La legge, art. 2504 bis c.c., connette gli effetti della fusione all'espletamento delle formalità pubblicitarie, con le note conseguenze sul piano dell'imputazione dei rapporti e con l'esito dell'accentramento del patrimonio sulla società incorporante.

Ciò è conforme alle caratteristiche dell'operazione come vicenda evolutivo-modificativa del soggetto giuridico in un nuovo assetto organizzativo, ma implica anche che i beni restano infine aggregati nel patrimonio dell'incorporante con tutti i pesi che anteriormente li gravavano, e con la soggezione alle procedure esecutive in atto.

Il giudice non può ammettere la società al concordato preventivo se prima della fusione non sono stati ascoltati i creditori della società incorporanda. La possibilità di questi di proporre opposizione al piano approvato condiziona infatti la fattibilità dell’intera operazione di salvataggio.

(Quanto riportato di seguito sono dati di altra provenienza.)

/-! ### `State.setSect` -/

@[simp] theorem State.setSect_pending (n : Nat) (v : SectionDyn) : (s.setSect n v).pending = s.pending := rfl
@[simp] theorem State.setSect_supplyBad (n : Nat) (v : SectionDyn) : (s.setSect n v).supplyBad = s.supplyBad := rfl
@[simp] theorem State.setSect_resetLine (n : Nat) (v : SectionDyn) : (s.setSect n v).resetLine = s.resetLine := rfl
@[simp] theorem State.setSect_straps (n : Nat) (v : SectionDyn) : (s.setSect n v).straps = s.straps := rfl
@[simp] theorem State.setSect_clock (n : Nat) (v : SectionDyn) : (s.setSect n v).clock = s.clock := rfl
@[simp] theorem State.setSect_subMs (n : Nat) (v : SectionDyn) : (s.setSect n v).subMs = s.subMs := rfl
@[simp] theorem State.setSect_permitIn (n : Nat) (v : SectionDyn) : (s.setSect n v).permitIn = s.permitIn := rfl
@[simp] theorem State.setSect_permitOut (n : Nat) (v : SectionDyn) : (s.setSect n v).permitOut = s.permitOut := rfl
@[simp] theorem State.setSect_campaignHalt (n : Nat) (v : SectionDyn) :
    (s.setSect n v).campaignHalt = s.campaignHalt := rfl
@[simp] theorem State.setSect_fault (n : Nat) (v : SectionDyn) : (s.setSect n v).fault = s.fault := rfl
@[simp] theorem State.setSect_mode (n : Nat) (v : SectionDyn) : (s.setSect n v).mode = s.mode := rfl
@[simp] theorem State.setSect_active (n : Nat) (v : SectionDyn) : (s.setSect n v).active = s.active := rfl
@[simp] theorem State.setSect_standby (n : Nat) (v : SectionDyn) : (s.setSect n v).standby = s.standby := rfl
@[simp] theorem State.setSect_standbyWritten (n : Nat) (v : SectionDyn) :
    (s.setSect n v).standbyWritten = s.standbyWritten := rfl
@[simp] theorem State.setSect_bankA (n : Nat) (v : SectionDyn) : (s.setSect n v).bankA = s.bankA := rfl
@[simp] theorem State.setSect_bankB (n : Nat) (v : SectionDyn) : (s.setSect n v).bankB = s.bankB := rfl
@[simp] theorem State.setSect_campaign (n : Nat) (v : SectionDyn) : (s.setSect n v).campaign = s.campaign := rfl
@[simp] theorem State.setSect_image (n : Nat) (v : SectionDyn) : (s.setSect n v).image = s.image := rfl
@[simp] theorem State.setSect_sects (n : Nat) (v : SectionDyn) :
    (s.setSect n v).sects = Store.write SectionDyn.clear s.sects n v := rfl
@[simp] theorem State.setSect_capture (n : Nat) (v : SectionDyn) : (s.setSect n v).capture = s.capture := rfl
@[simp] theorem State.setSect_moreRefusals (n : Nat) (v : SectionDyn) :
    (s.setSect n v).moreRefusals = s.moreRefusals := rfl
@[simp] theorem State.setSect_remaining (n : Nat) (v : SectionDyn) : (s.setSect n v).remaining = s.remaining := rfl
@[simp] theorem State.setSect_unusedReserve (n : Nat) (v : SectionDyn) :
    (s.setSect n v).unusedReserve = s.unusedReserve := rfl
@[simp] theorem State.setSect_periodNumber (n : Nat) (v : SectionDyn) :
    (s.setSect n v).periodNumber = s.periodNumber := rfl
@[simp] theorem State.setSect_periodTimer (n : Nat) (v : SectionDyn) : (s.setSect n v).periodTimer = s.periodTimer := rfl
@[simp] theorem State.setSect_tallyTimer (n : Nat) (v : SectionDyn) : (s.setSect n v).tallyTimer = s.tallyTimer := rfl
@[simp] theorem State.setSect_load (n : Nat) (v : SectionDyn) : (s.setSect n v).load = s.load := rfl
@[simp] theorem State.setSect_pledgeSum (n : Nat) (v : SectionDyn) : (s.setSect n v).pledgeSum = s.pledgeSum := rfl
@[simp] theorem State.setSect_held (n : Nat) (v : SectionDyn) : (s.setSect n v).held = s.held := rfl
@[simp] theorem State.setSect_entries (n : Nat) (v : SectionDyn) : (s.setSect n v).entries = s.entries := rfl
@[simp] theorem State.setSect_nextSeq (n : Nat) (v : SectionDyn) : (s.setSect n v).nextSeq = s.nextSeq := rfl
@[simp] theorem State.setSect_tagCounter (n : Nat) (v : SectionDyn) : (s.setSect n v).tagCounter = s.tagCounter := rfl
@[simp] theorem State.setSect_ports (n : Nat) (v : SectionDyn) : (s.setSect n v).ports = s.ports := rfl
@[simp] theorem State.setSect_upQueue (n : Nat) (v : SectionDyn) : (s.setSect n v).upQueue = s.upQueue := rfl
@[simp] theorem State.setSect_requests (n : Nat) (v : SectionDyn) : (s.setSect n v).requests = s.requests := rfl
@[simp] theorem State.setSect_swapCheck (n : Nat) (v : SectionDyn) : (s.setSect n v).swapCheck = s.swapCheck := rfl
@[simp] theorem State.setSect_noticeMask (n : Nat) (v : SectionDyn) : (s.setSect n v).noticeMask = s.noticeMask := rfl
@[simp] theorem State.setSect_noticeDest (n : Nat) (v : SectionDyn) : (s.setSect n v).noticeDest = s.noticeDest := rfl
@[simp] theorem State.setSect_noticeLost (n : Nat) (v : SectionDyn) : (s.setSect n v).noticeLost = s.noticeLost := rfl
@[simp] theorem State.setSect_agenda (n : Nat) (v : SectionDyn) : (s.setSect n v).agenda = s.agenda := rfl
@[simp] theorem State.setSect_draws (n : Nat) (v : SectionDyn) : (s.setSect n v).draws = s.draws := rfl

Ove il concordato preventivo preveda la fusione tra la debitrice e la società proprietaria del bene offerto in cessione ai creditori della incorporante, la posizione dei creditori della incorporanda non è irrilevante ai fini della fattibilità giuridica della proposta e ciò in quanto, in termini generali, la fusione può pregiudicare la posizione dei creditori delle società partecipanti proprio perché, attuata la fusione, tutti concorrono sull'unico patrimonio risultante dall'unificazione.